§ **To do**
From the listing below, retype exactly the line holding "anything else, and", the line holding "l => load l", and the lines between them; skip everything else.

BEGIN

-- ==== Sys2Proof/Word.lean ====
section
/-! DEFINITION. The 32-bit word and its signed, unsigned and wrap-around views (00_scope.md R7, R8). -/

namespace Sys2Proof

/-- A register or memory word (R8). -/
abbrev Word := BitVec 32

/-- `uint(v)`: the unsigned value, in `[0, 2^32)` (R8). -/
abbrev uint (v : Word) : Int := v.toNat

/-- `sint(v)`: the two's-complement value, in `[-2^31, 2^31)` (R8). -/
abbrev sint (v : Word) : Int := v.toInt

/-- `bv32(n)`: the word whose unsigned value is `n mod 2^32` (R8). -/
abbrev bv32 (n : Int) : Word := BitVec.ofInt 32 n

end Sys2Proof
end

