-- ==== Sys2Proof/Machine/State.lean ====
section
/-! DEFINITION. The machine's state as plain data (10_state.md, the aggregate `Machine`), the reasons it can stop, and the
state after reset. -/

namespace Sys2Proof.Machine

/-- The closed enumeration of fault reasons (60_exceptions.md R160). A fault of the spec is a transition to `Mode.faulted`,
which the model takes as a next state; it is not a `Machine.Fault` (log entry 1). -/
inductive FaultReason where
  /-- The loader: a word matches no supported opcode or function code (30_encoding.md R94, R96). -/
  | decodeError
  /-- `syscall`: the code is not 1, 5 or 10 (40_syscall.md R114). -/
  | invalidSyscall
  /-- `div`: divisor or dividend is zero (41_muldiv.md R124). -/
  | divideByZero
  /-- `div`: dividend `-2^31` and divisor `-1` (R125). -/
  | divideOverflow
  /-- `j`: target not below `N` (43_control.md R140). -/
  | invalidJumpTarget
  /-- `beq`, `bne`: resolved target outside `[0, N)` (R141, R142). -/
  | invalidBranchTarget
  /-- `lw`, `sw`: effective index outside `[0, M)` (20_memory.md R62). -/
  | invalidDataAddress
  /-- A destination register index is 0 (10_state.md R23). -/
  | zeroRegisterWrite
  /-- The input collaborator, outside the core: the core never enters it (R165). -/
  | malformedInput
  deriving DecidableEq, Repr

/-- The engine state (10_state.md R28). The program counter exists only inside `running` (R27); it counts instructions. -/
inductive Mode where
  /-- `IMEM[pc]` is executed next. -/
  | running (pc : Nat)
  /-- A normal end; it records no cause (92_eei_decisions.md D22). -/
  | halted
  /-- An error end: the reason, and the failing pc, or for `decodeError` the 1-based position of the word (R161). -/
  | faulted (reason : FaultReason) (location : Nat)
  deriving DecidableEq, Repr

/-- Data memory: `size` words (`M`), and the words that are not zero, by data index, in rising order of the index. The one
canonical form is `Memory.wf` (20_memory.md R60, R63; log entry 4). -/
structure Memory where
  size : Nat
  cells : List (Nat × Word)
  deriving DecidableEq, Repr

/-- Everything the spec gives the machine (10_state.md, `Machine`), the launch parameters a step reads, and the model's own
two fields for the host's answers. -/
structure State where
  /-- CHECK_UNTAKEN_BRANCH_TARGET (00_scope.md R6; log entry 6). No step writes it. -/
  config : Config
  /-- The general registers `x[0]` to `x[31]` (10_state.md R20). -/
  x : Vector Word 32
  /-- The accumulator `HI` (R20). -/
  hi : Word
  /-- The accumulator `LO` (R20). -/
  lo : Word
  /-- The engine state, with the program counter (R27, R28). -/
  mode : Mode
  /-- The committed steps (R30). -/
  steps : Nat
  /-- The decoded program; its length is `N` (R31). -/
  imem : List Instr
  /-- Data memory; its size is `M` (R32). -/
  dmem : Memory
  /-- The emitted values, oldest first (R33). -/
  out : List Int
  /-- The MODEL's own: the host's answers fixed beforehand, oldest first (log entry 5). -/
  input : List HostAnswer
  /-- The MODEL's own: how many answers have been taken (log entry 5). -/
  drawn : Nat
  deriving DecidableEq, Repr

/-- `N`, the instruction count and the step limit (00_scope.md R6, 10_state.md R30). -/
abbrev State.instructionCount (s : State) : Nat := s.imem.length

/-- `M`, the data-word count (R6). -/
abbrev State.dataCount (s : State) : Nat := s.dmem.size

/-- Why the machine has no step: the spec enables none, or the state is one no run reaches. -/
inductive Fault where
  /-- Raised by every step of a halted machine: `Halted` is terminal (10_state.md R29). Safe: the model stops where the spec
  enables no step. -/
  | haltedIsTerminal
  /-- Raised by every step of a faulted machine: `Faulted` is terminal (R29). Safe: as above. -/
  | faultedIsTerminal
  /-- Raised by syscall 5 when the host never answers: the step is stuck (70_reset_and_hazards.md R186,
  93_implementation_defined.md U8). Safe: the spec gives that step no successor. -/
  | hostNeverAnswers
  /-- Raised by the fetch when the pc is not below `N`, which R28 excludes of every state a run reaches. Safe: nothing can be
  proved of such a step. -/
  | fetchOutsideProgram
  deriving DecidableEq, Repr

/-- Why the model gives no meaning. -/
inductive Refusal where
  /-- Raised by `exec` for an instruction without a meaning yet. Safe. No arm of this model raises it. -/
  | notModelled (mnemonic : String)
  /-- Raised by the loader: `N` or `N + M` is above the spec's bound, and the launch is refused (93_implementation_defined.md
  U11). Safe: nothing can be proved of such a launch. -/
  | launchTooLarge
  /-- Raised by the loader's caller: the program text was malformed and never reached the core (60_exceptions.md R165, U16).
  Safe: nothing is stated of such a launch. -/
  | malformedText (line : Nat)
  deriving DecidableEq, Repr

/-- The three outcomes of a step of this machine. -/
abbrev StepResult := Host.Outcome State Fault Refusal

/-- The machine right after reset with nothing loaded: the load of the empty program, so `N = 0`, `M = 0`, `$gp = bv32(0)` and
the engine is `Halted` (70_reset_and_hazards.md R181, R182; log entry 3). -/
def State.reset : State where
  config := {}
  x := Vector.replicate 32 0
  hi := 0
  lo := 0
  mode := .halted
  steps := 0
  imem := []
  dmem := { size := 0, cells := [] }
  out := []
  input := []
  drawn := 0

end Sys2Proof.Machine
end

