-- ==== Sys2Proof/Machine/Operands.lean ====
section
/-! DEFINITION. The operand forms: how a raw field is read (30_encoding.md R91, R92), truncating division (00_scope.md R9), and
the one memory addressing form and the one branch target form (20_memory.md R61, 10_state.md R44). All arithmetic here is
exact. -/

namespace Sys2Proof.Machine

/-- `sext_16(f)`: the field read as a two's-complement integer, in `[-2^15, 2^15)` (00_scope.md R8). -/
def sext16 (f : Imm16) : Int := f.toInt

/-- `zext_26(f)`: the field read as an unsigned integer, in `[0, 2^26)` (R8, R92). -/
def zext26 (f : Target26) : Int := f.toNat

/-- `tdiv(a, b)`: the quotient truncated toward zero (00_scope.md R9). -/
def tdiv (a b : Int) : Int := (a * b).sign * ((a.natAbs / b.natAbs : Nat) : Int)

/-- `trem(a, b)`: what `tdiv` leaves; its sign is that of `a`, or it is zero (R9). -/
def trem (a b : Int) : Int := a - b * tdiv a b

/-- The effective index for a base value and an offset field, relative to the data-segment base `n`: exact, not scaled
(20_memory.md R61, which takes 92_eei_decisions.md D4 and D7). -/
def effectiveIndexOf (imm : Imm16) (base : Word) (n : Nat) : Int := sext16 imm + sint base - n

/-- The target of a branch at index `pc`: relative to its own index, in instructions, exact (10_state.md R44). -/
def branchTarget (pc : Nat) (imm : Imm16) : Int := pc + sext16 imm

/-- The range check on an index into an array of `n` things: `0 ≤ i < n` (20_memory.md R62, 10_state.md R43, R44). -/
def inRange (i : Int) (n : Nat) : Bool := decide (0 ≤ i) && decide (i < n)

end Sys2Proof.Machine
end

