-- ==== Sys2Proof/Machine/Dispatch.lean ====
section
/-! DEFINITION. One arm per instruction: the meaning each has (10_state.md R38, `Execute` and its commit). -/

namespace Sys2Proof.Machine

def exec (i : Instr) (s : State) : Host.Outcome State Fault Refusal :=
  match i with
  | .syscall => Sys2Proof.Machine.execSyscall s
  | .mfhi rd => Sys2Proof.Machine.execMfhi rd s
  | .mflo rd => Sys2Proof.Machine.execMflo rd s
  | .mult rs rt => Sys2Proof.Machine.execMult rs rt s
  | .div rs rt => Sys2Proof.Machine.execDiv rs rt s
  | .addu rd rs rt => Sys2Proof.Machine.execAddu rd rs rt s
  | .subu rd rs rt => Sys2Proof.Machine.execSubu rd rs rt s
  | .and rd rs rt => Sys2Proof.Machine.execAnd rd rs rt s
  | .or rd rs rt => Sys2Proof.Machine.execOr rd rs rt s
  | .slt rd rs rt => Sys2Proof.Machine.execSlt rd rs rt s
  | .j target => Sys2Proof.Machine.execJ target s
  | .beq rs rt imm => Sys2Proof.Machine.execBeq rs rt imm s
  | .bne rs rt imm => Sys2Proof.Machine.execBne rs rt imm s
  | .addiu rt rs imm => Sys2Proof.Machine.execAddiu rt rs imm s
  | .lw rt rs imm => Sys2Proof.Machine.execLw rt rs imm s
  | .sw rt rs imm => Sys2Proof.Machine.execSw rt rs imm s

end Sys2Proof.Machine
end

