-- ==== Sys2Proof/Machine/Load.lean ====
section
/-! DEFINITION. Program load, which is the core's reset (70_reset_and_hazards.md R180 to R182), and the placing of one
instruction where the engine fetches next. -/

namespace Sys2Proof.Machine

/-- The reset state for a decoded program, a data memory and the parameters: `$gp = bv32(N)`, all else zero or empty, and the
engine `Running(0)`, or `Halted` when there is no instruction (R181, R182). -/
def loadedState (config : Config) (imem : List Instr) (dmem : Memory) (input : List HostAnswer) : State :=
  { State.reset.setX Reg.gp (bv32 imem.length) with
    config := config
    imem := imem
    dmem := dmem
    input := input
    mode := if imem.length = 0 then .halted else .running 0 }

/-- The state of a launch whose word at 1-based position `k` is illegal: `Faulted(DecodeError, k)`; nothing else of it is ever
observable (R180; log entry 12). -/
def decodeFaultState (l : Launch) (k : Nat) : State :=
  ({ State.reset with config := l.config, input := l.input } : State).enterFaulted .decodeError k

/-- Program load: a launch above the bounds is refused (93_implementation_defined.md U11); the whole program is decoded before
anything else, and the first illegal word ends the run (30_encoding.md R94); then the reset state is established (R180). -/
def load (l : Launch) : StepResult :=
  if l.wellFormed then
    match decodeProgram l.program with
    | .error (k, _) => .next (decodeFaultState l k)
    | .ok imem => .next (loadedState l.config imem (Memory.ofWords l.data) l.input)
  else .refused .launchTooLarge

/-- What the supplier delivers, loaded: malformed text never reaches the core (60_exceptions.md R165; log entry
13). -/
def loadSupplied : Supplied → StepResult
  | .launch l => load l
  | .malformedText line => .refused (.malformedText line)

/-- The state with one instruction as its whole program, about to run: what loading that program sets (R181), over the data
memory and the streams that are there. -/
def State.loadOne (s : State) (i : Instr) : State :=
  { s.setX Reg.gp (bv32 1) with imem := [i], steps := 0, mode := .running 0 }

/-- The state with `i` as the instruction the next step fetches: in a running machine in place of `IMEM[pc]`, elsewhere as a
program of one instruction (log entry 3). -/
def State.placeInstr (s : State) (i : Instr) : State :=
  match s.mode with
  | .running pc => if pc < s.instructionCount then { s with imem := s.imem.set pc i } else s.loadOne i
  | _ => s.loadOne i

/-- The state after an illegal word was to be placed there: the load of it faults (R94). -/
def State.rejectWord (s : State) : State :=
  match s.mode with
  | .running pc => s.enterFaulted .decodeError (pc + 1)
  | _ => s.enterFaulted .decodeError 1

end Sys2Proof.Machine
end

END

§ **Answer space**
anything else, and the first illegal word ends the run (30_encoding.md R94); then the reset state is established (R180). -/
def load (l : Launch) : StepResult :=
  if l.wellFormed then
    match decodeProgram l.program with
    | .error (k, _) => .next (decodeFaultState l k)
    | .ok imem => .next (loadedState l.config imem (Memory.ofWords l.data) l.input)
  else .refused .launchTooLarge

/-- What the supplier delivers, loaded: malformed text never reaches the core (60_exceptions.md R165; log entry
13). -/
def loadSupplied : Supplied → StepResult
  | .launch l => load l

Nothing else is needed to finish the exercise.